Nostalgia in my dreams

Portrait of Dr. Walter Knight. Kristin Woolley was a favorite close friend. It feels tragic that our friendship didn’t survive and that our families could not be friends, but an even greater tragedy is that I don’t care—despite what my brain thinks.

It was only a dream

I haven’t thought about Kristin in years, but last night I woke up in the middle of a dream charged with sadness. In the dream Kristin looked different. In fact, she was a completely different person, but as it happens in dreams I knew it was her. It wasn’t the dream itself that woke me. It was the heavy feelings of loss.

It was late and I spent the night sitting in a recliner reading or planning until the early hours of the morning. I felt eager to be on my way the next morning, and I almost missed saying good-bye to her, but she woke up just as I was leaving and walked me to my car. Unlike other dreams where I experience the dream in the first-person, in this dream I was a god-figure looking down from above. I was privy to my feelings, and my thoughts and I could feel the anxiety building up wanting to continue on my journey.

About half way through the dream, I was paralized with a need to intervene and tell myself (whom I was looking down upon) “slow down, don’t be in such a hurry to go.” The thing that I wanted most to share with the thid-person version of myself was that the friendship would not survive.

“Slow down and make eye contact Marty. Pay attention to the tone of Kristin’s voice, and the smile on her face.” I didn’t, and the friendship was over the minute I drove away. That feeling of knowing that the friendship was over woke me.

I don’t really care

Five years ago I ran into Kristin’s Facebook profile and I immediately blocked her just as I blocked and unfriended everyone that remotely connected me to Texas. So, what buffer did my brain find to trigger a dream about someone that I don’t think of and can barely remember.
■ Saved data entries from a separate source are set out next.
/-- MSPI_READ_WORD: the word of the present index is shifted out, or the previous one again if it is not ready, and the
next index is fetched. -/
def mspiSend (f : MspiFrame) (ready : Bool) (s : State) : State :=
  let late := f.idx ≤ 0x7F && !ready && s.mspiSlow f.idx
  let w := if late then f.last else f.fetched
  let s1 := (s.when (0x7F < f.idx) (fun t => t.set1 F.MSPI_STAT.ADDR_OVF)).when late (fun t => t.set1 F.MSPI_STAT.UNDERRUN)
  mspiFetch (f.idx + 1) ({ s1 with mspi := some { f with idx := f.idx + 1, last := w } }.send (.shift 0 w.toNat))

def execMspiReadWord (ready : Bool) (s : State) : Host.Outcome State Fault Refusal :=
  .next (match s.mspi with | some f => if f.read then mspiSend f ready s else s | none => s)

/-- MSPI_FRAME_END: CS_N rises, within byte 0 or a word if `part`. -/
def execMspiFrameEnd (part : Bool) (s : State) : Host.Outcome State Fault Refusal :=
  .next ({ s with mspi := none }.when part (fun t => t.count F.MSPI_STAT.PARTIAL F.MSPI_STAT.SAT))

end Sys2Proof.Machine
end

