-- ==== Sys2Proof/Machine/Step.lean ====
section
/-! DEFINITION. One step: the command at the front of the queue, or a core cycle where none waits. -/
namespace Sys2Proof.Machine

/-- The command at the front of the queue runs on the rest of the queue; on an empty queue a core cycle passes
(assumption 1). -/
def step (s : State) : Host.Outcome State Fault Refusal :=
  match s.pending with
  | c :: rest => exec c { s with pending := rest }
  | [] => .next (tick s)

/-- A command put behind those that wait. -/
def State.enqueue (s : State) (c : Instr) : State := { s with pending := s.pending ++ [c] }

/-- The command that a table word spells, at the front of the queue.  The table gives no row bits, so no word spells one. -/
def State.withFetchWord (s : State) (nbits w : Nat) : State :=
  match decodeTableWord nbits w with
  | some c => { s with pending := c :: s.pending }
  | none => s

end Sys2Proof.Machine
end

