/-- Doorbells (R220, R221, R228, R248): through the owner's page an index within the ring and in order is taken and any
other sets DB_ERR; through a foreign page it sets NONOWNER. Queue states (R230, R552) and ring states (R553). -/
def Obligations.QueuesAndDoorbells : Prop :=
  (∀ (s : State) (d q : Nat) (v : Word), Ready s → q < 64 → d < 8 → s.g (F.QP_CFG.OWNER q) = d → s.qSt q = qRun →
    (F.QP_SQ_DB.INDEX d q).of v < s.sqSize q → ringDist (s.sqSize q) (s.sqHead q) (s.queue q).tail ≤ ringDist (s.sqSize q)
    (s.sqHead q) ((F.QP_SQ_DB.INDEX d q).of v) → ∃ t, exec (.sqDoorbell d q v) s = .next t ∧ (t.queue q).tail =
    (F.QP_SQ_DB.INDEX d q).of v ∧ (t.queue q).startCnt = (s.queue q).startCnt + ringDist (s.sqSize q) (s.queue q).tail
    ((F.QP_SQ_DB.INDEX d q).of v) ∧ (t.queue q).run = (s.queue q).run ∧ (t.queue q).cqHead = (s.queue q).cqHead ∧ t.out =
    s.out) ∧
  (∀ (s : State) (d q : Nat) (v : Word), Ready s → q < 64 → d < 8 → s.g (F.QP_CFG.OWNER q) = d → ¬(s.qSt q = qRun ∧
    (F.QP_SQ_DB.INDEX d q).of v < s.sqSize q ∧ ringDist (s.sqSize q) (s.sqHead q) (s.queue q).tail ≤ ringDist (s.sqSize q)
    (s.sqHead q) ((F.QP_SQ_DB.INDEX d q).of v)) → exec (.sqDoorbell d q v) s = .next (s.p (F.QP_STAT.DB_ERR q) 1)) ∧
  (∀ (s : State) (d q : Nat) (v : Word), Ready s → q < 64 → d < 8 → s.g (F.QP_CFG.OWNER q) ≠ d → ∃ t, exec (.sqDoorbell d
    q v) s = .next t ∧ t.is (F.QP_STAT.NONOWNER q) = true ∧ t.queues = s.queues ∧ t.rd (R.QP_PTRS q) = s.rd (R.QP_PTRS q)) ∧
  (∀ (s : State) (d q : Nat) (v : Word), Ready s → q < 64 → d < 8 → s.g (F.QP_CFG.OWNER q) = d → s.qSt q ≠ qOff →
    (F.QP_CQ_DB.INDEX d q).of v < s.cqSize q → ringDist (s.cqSize q) (s.queue q).cqHead ((F.QP_CQ_DB.INDEX d q).of v) ≤
    ringDist (s.cqSize q) (s.queue q).cqHead (s.cqTail q) → ∃ t, exec (.cqDoorbell d q v) s = .next t ∧ (t.queue q).cqHead
    = (F.QP_CQ_DB.INDEX d q).of v ∧ (t.queue q).tail = (s.queue q).tail ∧ t.is (F.QP_STAT.CQ_FULL q) = ((s.queue
    q).held.isSome && !t.cqFree q)) ∧
  (∀ (s : State) (d q : Nat) (v : Word), Ready s → q < 64 → d < 8 → s.g (F.QP_CFG.OWNER q) = d → ¬(s.qSt q ≠ qOff ∧
    (F.QP_CQ_DB.INDEX d q).of v < s.cqSize q ∧ ringDist (s.cqSize q) (s.queue q).cqHead ((F.QP_CQ_DB.INDEX d q).of v) ≤
    ringDist (s.cqSize q) (s.queue q).cqHead (s.cqTail q)) → exec (.cqDoorbell d q v) s = .next (s.p (F.QP_STAT.DB_ERR q)
    1)) ∧
  (∀ (s : State) (d q : Nat) (v : Word), Ready s → q < 64 → d < 8 → s.g (F.QP_CFG.OWNER q) ≠ d → ∃ t, exec (.cqDoorbell d
    q v) s = .next t ∧ t.is (F.QP_STAT.NONOWNER q) = true ∧ t.queues = s.queues ∧ t.rd (R.QP_PTRS q) = s.rd (R.QP_PTRS q)) ∧
  (∀ (s : State) (d r : Nat) (v : Word), Ready s → r < 5 → ringOk s.part r = true → d < 8 → s.g (F.RR_CFG.OWNER r) = d →
    s.g (F.RR_CFG.LOG r) ≤ 20 → s.is (F.RR_CFG.EN r) = true → (F.RR_HEAD_DB.INDEX d r).of v < s.ringSize r → ringDist
    (s.ringSize r) (s.g (F.RR_HEAD.INDEX r)) ((F.RR_HEAD_DB.INDEX d r).of v) ≤ ringDist (s.ringSize r) (s.g
    (F.RR_HEAD.INDEX r)) (s.g (F.RR_TAIL.INDEX r)) → ∃ t, exec (.rrHeadDoorbell d r v) s = .next t ∧ t.g (F.RR_HEAD.INDEX
    r) = (F.RR_HEAD_DB.INDEX d r).of v ∧ t.g (F.RR_TAIL.INDEX r) = s.g (F.RR_TAIL.INDEX r) ∧ t.ring r = s.ring r) ∧
  (∀ (s : State) (d r : Nat) (v : Word), Ready s → r < 5 → ringOk s.part r = true → d < 8 → s.g (F.RR_CFG.OWNER r) = d →
    ¬(s.is (F.RR_CFG.EN r) = true ∧ (F.RR_HEAD_DB.INDEX d r).of v < s.ringSize r ∧ ringDist (s.ringSize r) (s.g
    (F.RR_HEAD.INDEX r)) ((F.RR_HEAD_DB.INDEX d r).of v) ≤ ringDist (s.ringSize r) (s.g (F.RR_HEAD.INDEX r)) (s.g
    (F.RR_TAIL.INDEX r))) → exec (.rrHeadDoorbell d r v) s = .next (s.p (F.RR_STAT.DB_ERR r) 1)) ∧
  (∀ (s : State) (d r : Nat) (v : Word), Ready s → r < 5 → ringOk s.part r = true → d < 8 → s.g (F.RR_CFG.OWNER r) ≠ d → ∃
    t, exec (.rrHeadDoorbell d r v) s = .next t ∧ t.is (F.RR_STAT.NONOWNER r) = true ∧ t.rd (R.RR_HEAD r) = s.rd
    (R.RR_HEAD r) ∧ t.rd (R.RR_TAIL r) = s.rd (R.RR_TAIL r)) ∧
  (∀ (s : State) (q : Nat) (v : Word), Ready s → q < 64 → (F.QP_CFG.EN q).is v = true → s.qSt q = qOff → 4 ≤
    (F.QP_CFG.SQ_LOG q).of v → (F.QP_CFG.SQ_LOG q).of v ≤ 16 → 4 ≤ (F.QP_CFG.CQ_LOG q).of v → (F.QP_CFG.CQ_LOG q).of v ≤
    16 → ∃ t, exec (.qpEnable q v) s = .next t ∧ t.qSt q = qRun ∧ t.rd (R.QP_CFG q) = v &&& 0xFBFF3F80#32 ∧ t.rd
    (R.QP_PTRS q) = 0 ∧ t.queue q = {}) ∧
  (∀ (s : State) (q : Nat) (v : Word), Ready s → q < 64 → (F.QP_CFG.EN q).is v = true → s.qSt q = qOff → ((F.QP_CFG.SQ_LOG
    q).of v < 4 ∨ 16 < (F.QP_CFG.SQ_LOG q).of v ∨ (F.QP_CFG.CQ_LOG q).of v < 4 ∨ 16 < (F.QP_CFG.CQ_LOG q).of v) → exec
    (.qpEnable q v) s = .next (s.p (F.QP_STAT.CFG_ERR q) 1)) ∧
  (∀ (s : State) (q : Nat) (v : Word), Ready s → q < 64 → (F.QP_CFG.EN q).is v = true → s.qSt q ≠ qOff → exec (.qpEnable q
    v) s = .next (s.p (F.QP_STAT.CFG_BUSY q) 1)) ∧
  (∀ (s : State) (q : Nat) (v : Word), Ready s → q < 64 → (F.QP_CFG.EN q).is v = false → s.qSt q = qOff → ∃ t, exec
    (.qpDisable q v) s = .next t ∧ t.qSt q = qOff ∧ t.rd (R.QP_CFG q) = v &&& 0x7BFF3F80#32 ∧ t.queue q = s.queue q) ∧
  (∀ (s : State) (q : Nat) (v : Word), Ready s → q < 64 → (F.QP_CFG.EN q).is v = false → s.qSt q = qRun → ∃ t, exec
    (.qpDisable q v) s = .next t ∧ t.qSt q = qDrain ∧ t.rd (R.QP_CFG q) = s.rd (R.QP_CFG q) &&& 0x7FFFFFFF#32 ∧ (t.queue
    q).fetched = [] ∧ (t.queue q).run = (s.queue q).run ∧ (t.queue q).held = (s.queue q).held) ∧
  (∀ (s : State) (q : Nat) (v : Word), Ready s → q < 64 → (F.QP_CFG.EN q).is v = false → s.qSt q = qHalted → ∃ t, exec
    (.qpDisable q v) s = .next t ∧ t.qSt q = (if (s.queue q).held = none ∧ (s.queue q).fail = none ∧ (s.queue q).run =
    none then qOff else qDrain) ∧ t.rd (R.QP_CFG q) = s.rd (R.QP_CFG q) &&& 0x7FFFFFFF#32 ∧ (t.queue q).held = (s.queue
    q).held) ∧
  (∀ (s : State) (q : Nat) (v : Word), Ready s → q < 64 → (F.QP_CFG.EN q).is v = false → s.qSt q = qDrain → exec
    (.qpDisable q v) s = .next (s.p (F.QP_CFG.EN q) 0)) ∧
  (∀ (s : State) (q : Nat), q < 64 → s.qSt q = qDrain → (s.queue q).run = none → (s.queue q).held = none → (s.queue
    q).fail = none → ∃ t, exec (.qpDrainDone q) s = .next t ∧ t.qSt q = qOff ∧ (t.queue q).tail = (s.queue q).tail) ∧
  (∀ (s : State) (q : Nat), q < 64 → (s.qSt q ≠ qDrain ∨ (s.queue q).run ≠ none ∨ (s.queue q).held ≠ none ∨ (s.queue
    q).fail ≠ none) → exec (.qpDrainDone q) s = .next (s)) ∧
  (∀ (s : State) (r : Nat) (v : Word), Ready s → r < 5 → ringOk s.part r = true → (F.RR_CFG.EN r).is v = true → s.is
    (F.RR_CFG.EN r) = false → 6 ≤ (F.RR_CFG.LOG r).of v → (F.RR_CFG.LOG r).of v ≤ 20 → ∃ t, exec (.rrEnable r v) s = .next
    t ∧ t.rd (R.RR_CFG r) = v &&& 0xF1F03F80#32 ∧ t.rd (R.RR_HEAD r) = 0 ∧ t.rd (R.RR_TAIL r) = 0 ∧ t.ring r = s.ring r) ∧
  (∀ (s : State) (r : Nat) (v : Word), Ready s → r < 5 → ringOk s.part r = true → (F.RR_CFG.EN r).is v = true → s.is
    (F.RR_CFG.EN r) = true → 6 ≤ (F.RR_CFG.LOG r).of v → (F.RR_CFG.LOG r).of v ≤ 20 → (v &&& 0x71F03F80#32) = (s.rd
    (R.RR_CFG r) &&& 0x71F03F80#32) → exec (.rrEnable r v) s = .next (s)) ∧
  (∀ (s : State) (r : Nat) (v : Word), Ready s → r < 5 → ringOk s.part r = true → (F.RR_CFG.EN r).is v = true → s.is
    (F.RR_CFG.EN r) = true → 6 ≤ (F.RR_CFG.LOG r).of v → (F.RR_CFG.LOG r).of v ≤ 20 → (v &&& 0x71F03F80#32) ≠ (s.rd
    (R.RR_CFG r) &&& 0x71F03F80#32) → exec (.rrEnable r v) s = .next (s.p (F.RR_STAT.CFG_ERR r) 1)) ∧
  (∀ (s : State) (r : Nat) (v : Word), Ready s → r < 5 → ringOk s.part r = true → (F.RR_CFG.EN r).is v = true →
    ((F.RR_CFG.LOG r).of v < 6 ∨ 20 < (F.RR_CFG.LOG r).of v) → exec (.rrEnable r v) s = .next (s.p (F.RR_STAT.CFG_ERR r)
    1)) ∧
  (∀ (s : State) (r : Nat) (v : Word), Ready s → r < 5 → ringOk s.part r = true → (F.RR_CFG.EN r).is v = false → s.is
    (F.RR_CFG.EN r) = true → 6 ≤ (F.RR_CFG.LOG r).of v → (F.RR_CFG.LOG r).of v ≤ 20 → ∃ t, exec (.rrDisable r v) s = .next
    t ∧ t.rd (R.RR_CFG r) = s.rd (R.RR_CFG r) &&& 0x7FFFFFFF#32 ∧ t.is (F.RR_STAT.FULL r) = false ∧ t.ring r = s.ring r ∧
    t.rd (R.RR_TAIL r) = s.rd (R.RR_TAIL r)) ∧
  (∀ (s : State) (r : Nat) (v : Word), Ready s → r < 5 → ringOk s.part r = true → (F.RR_CFG.EN r).is v = false → s.is
    (F.RR_CFG.EN r) = false → 6 ≤ (F.RR_CFG.LOG r).of v → (F.RR_CFG.LOG r).of v ≤ 20 → exec (.rrDisable r v) s = .next
    (s.wr (R.RR_CFG r) (v &&& 0x71F03F80#32))) ∧
  (∀ (s : State) (r : Nat) (v : Word), Ready s → r < 5 → ringOk s.part r = true → (F.RR_CFG.EN r).is v = false →
    ((F.RR_CFG.LOG r).of v < 6 ∨ 20 < (F.RR_CFG.LOG r).of v) → exec (.rrDisable r v) s = .next (s.p (F.RR_STAT.CFG_ERR r)
    1))

/-- Fetch (R225, R230, R231), start (R222, R235, R239) and completion (R226, R227, R251) of descriptors. -/
def Obligations.DescriptorFlow : Prop :=
  (∀ (s : State) (q : Nat) (descs : List (BitVec 512)), q < 64 → s.awake = true → s.qSt q = qRun → descs ≠ [] →
    descs.length ≤ s.fetchable q → ∃ t, exec (.descFetch q descs) s = .next t ∧ t.g (F.QP_PTRS.SQ_HEAD q) = (s.sqHead q +
    descs.length) % s.sqSize q % 2 ^ 16 ∧ (t.queue q).fetched = (s.queue q).fetched ++ ((List.range descs.length).zip
    descs).map (fun e => (s.sqHead q + e.1, e.2)) ∧ t.out = s.out ++ [.hostRead (addr64 (s.rd (R.QP_SQ_BASE_LO q)) (s.rd
    (R.QP_SQ_BASE_HI q)) + 64 * s.sqHead q) (64 * descs.length)]) ∧
  (∀ (s : State) (q : Nat), q < 64 → s.awake = true → s.qSt q = qRun → 0 < s.fetchable q → (s.queue q).run = none →
    (s.queue q).held = none → ∃ t, exec (.descFetchFail q) s = .next t ∧ t.qSt q = qHalted ∧ t.is (F.QP_STAT.FETCH_ERR q)
    = true ∧ (t.queue q).fetched = [] ∧ (t.queue q).held = some (fetchFailure (s.sqHead q)) ∧ t.g (F.QP_LASTERR.CAUSE q) =
    4 ∧ t.g (F.QP_LASTERR.QPOS q) = s.sqHead q) ∧
  (∀ (s : State) (q : Nat), q < 64 → s.awake = true → s.qSt q = qRun → 0 < s.fetchable q → ((s.queue q).run ≠ none ∨
    (s.queue q).held ≠ none) → ∃ t, exec (.descFetchFail q) s = .next t ∧ t.qSt q = qHalted ∧ t.is (F.QP_STAT.FETCH_ERR q)
    = true ∧ (t.queue q).fetched = [] ∧ (t.queue q).held = (s.queue q).held ∧ (t.queue q).run = (s.queue q).run ∧ (t.queue
    q).fail = some (s.sqHead q) ∧ t.g (F.QP_LASTERR.CAUSE q) = 4 ∧ t.g (F.QP_LASTERR.QPOS q) = s.sqHead q) ∧
  (∀ (s : State) (q p : Nat) (d : BitVec 512) (rest : List (Nat × BitVec 512)), s.nextQueue = some q → (s.queue q).fetched
    = (p, d) :: rest → dOpcode d ≤ 0x18 → dscBits d 2 1 7 = 0 → s.g (F.QP_CFG.OWNER q) = 0 → s.replaying = false →
    (descUnits d).any s.inTest = false → ∃ t, exec .descStart s = .next t ∧ (t.queue q).run = some ⟨s.dids, p, d, false,
    0, s.ownMask 0⟩ ∧ (t.queue q).fetched = rest ∧ t.dids = s.dids + 1 ∧ (t.queue q).held = (s.queue q).held) ∧
  (∀ (s : State) (q p : Nat) (d : BitVec 512) (rest : List (Nat × BitVec 512)), s.nextQueue = some q → q < 64 → (s.queue
    q).fetched = (p, d) :: rest → 0x18 < dOpcode d → p < 2 ^ 16 → ((List.range 64).all (fun k => ((s.queue k).run.map (fun
    r => decide (r.did < s.dids))).getD true)) = true → ∃ t, exec .descStart s = .next t ∧ (t.queue q).run = none ∧
    (t.queue q).fetched = rest ∧ (t.queue q).held = some (packB [(0, 4, dTag d), (4, 1, Status.badop.code), (6, 2, p)]) ∧
    t.g (F.QP_LASTERR.CAUSE q) = 1 ∧ t.g (F.QP_LASTERR.QPOS q) = p ∧ t.alcs = s.alcs ∧ t.mem = s.mem) ∧
  (∀ (s : State) (q p : Nat) (d : BitVec 512) (rest : List (Nat × BitVec 512)), s.nextQueue = some q → q < 64 → (s.queue
    q).fetched = (p, d) :: rest → dOpcode d ≤ 0x18 → dscBits d 2 1 7 ≠ 0 → p < 2 ^ 16 → ((List.range 64).all (fun k =>
    ((s.queue k).run.map (fun r => decide (r.did < s.dids))).getD true)) = true → ∃ t, exec .descStart s = .next t ∧
    (t.queue q).run = none ∧ (t.queue q).fetched = rest ∧ (t.queue q).held = some (packB [(0, 4, dTag d), (4, 1,
    Status.badop.code), (6, 2, p)]) ∧ t.g (F.QP_LASTERR.CAUSE q) = 2 ∧ t.g (F.QP_LASTERR.QPOS q) = p ∧ t.alcs = s.alcs ∧
    t.mem = s.mem) ∧
  (∀ (s : State) (q p : Nat) (d : BitVec 512) (rest : List (Nat × BitVec 512)), s.nextQueue = some q → q < 64 → (s.queue
    q).fetched = (p, d) :: rest → dscBits d 2 1 7 = 0 → s.g (F.QP_CFG.OWNER q) ≠ 0 → (dOpcode d = 0x13 ∨ dOpcode d = 0x17
    ∨ dOpcode d = 0x18) → p < 2 ^ 16 → ((List.range 64).all (fun k => ((s.queue k).run.map (fun r => decide (r.did <
    s.dids))).getD true)) = true → ∃ t, exec .descStart s = .next t ∧ (t.queue q).run = none ∧ (t.queue q).fetched = rest
    ∧ (t.queue q).held = some (packB [(0, 4, dTag d), (4, 1, Status.denied.code), (6, 2, p)]) ∧ t.g (F.QP_LASTERR.CAUSE q)
    = 3 ∧ t.g (F.QP_LASTERR.QPOS q) = p ∧ t.alcs = s.alcs ∧ t.mem = s.mem) ∧
  (∀ (s : State) (q c : Nat), q < 64 → s.awake = true → s.qSt q ≠ qOff → (s.queue q).held = some c → s.cqFree q = true →
    (s.queue q).fail = none → s.g (F.QP_CFG.CQ_LOG q) ≤ 16 → ∃ t, exec (.completionWrite q) s = .next t ∧ t.out.take
    (s.out.length + 1) = s.out ++ [.hostWrite (addr64 (s.rd (R.QP_CQ_BASE_LO q)) (s.rd (R.QP_CQ_BASE_HI q)) + 32 *
    s.cqTail q) 32 (c ||| (s.queue q).phase <<< 40)] ∧ (t.queue q).held = none ∧ (t.queue q).doneCnt = (s.queue q).doneCnt
    + (if (s.queue q).heldFail then 0 else 1) ∧ t.g (F.QP_PTRS.CQ_TAIL q) = (s.cqTail q + 1) % s.cqSize q ∧ (t.queue
    q).phase = (if (s.cqTail q + 1) % s.cqSize q = 0 then 1 - (s.queue q).phase else (s.queue q).phase) ∧ t.is
    (F.QP_STAT.CQ_FULL q) = false ∧ (t.vec (s.g (F.QP_CFG.VEC q))).cnt = (s.vec (s.g (F.QP_CFG.VEC q))).cnt + 1 ∧ ((t.vec
    (s.g (F.QP_CFG.VEC q))).now = ((s.vec (s.g (F.QP_CFG.VEC q))).now || (s.queue q).heldVec))) ∧
  (∀ (s : State) (q c : Nat), q < 64 → s.awake = true → s.qSt q ≠ qOff → (s.queue q).held = some c → s.cqFree q = false →
    ∃ t, exec (.completionWrite q) s = .next t ∧ t.out = s.out ∧ t.queues = s.queues ∧ t.is (F.QP_STAT.CQ_FULL q) = true ∧
    t.is (F.QP_STAT.CQ_FULL_SEEN q) = true)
The next few hours after waking up I was overcome with the loneliness from the late 90s/2000s. Though I didn’t care so much for the dream, the feelings reminded me that it has been almost a year since I have felt lonely, sad, happy, content or any other emotion that I am familiar with. I am almost always numb. Not even music affects me like it use to. I am tired.

When I wrote this, I was listening to this:

There is a scene in the official music video where an older woman touches an older (drunk) man’s hand while she sings “quisieras andar conmigo.” Somethin gabout it has always seemed so tender to me. I missed this song.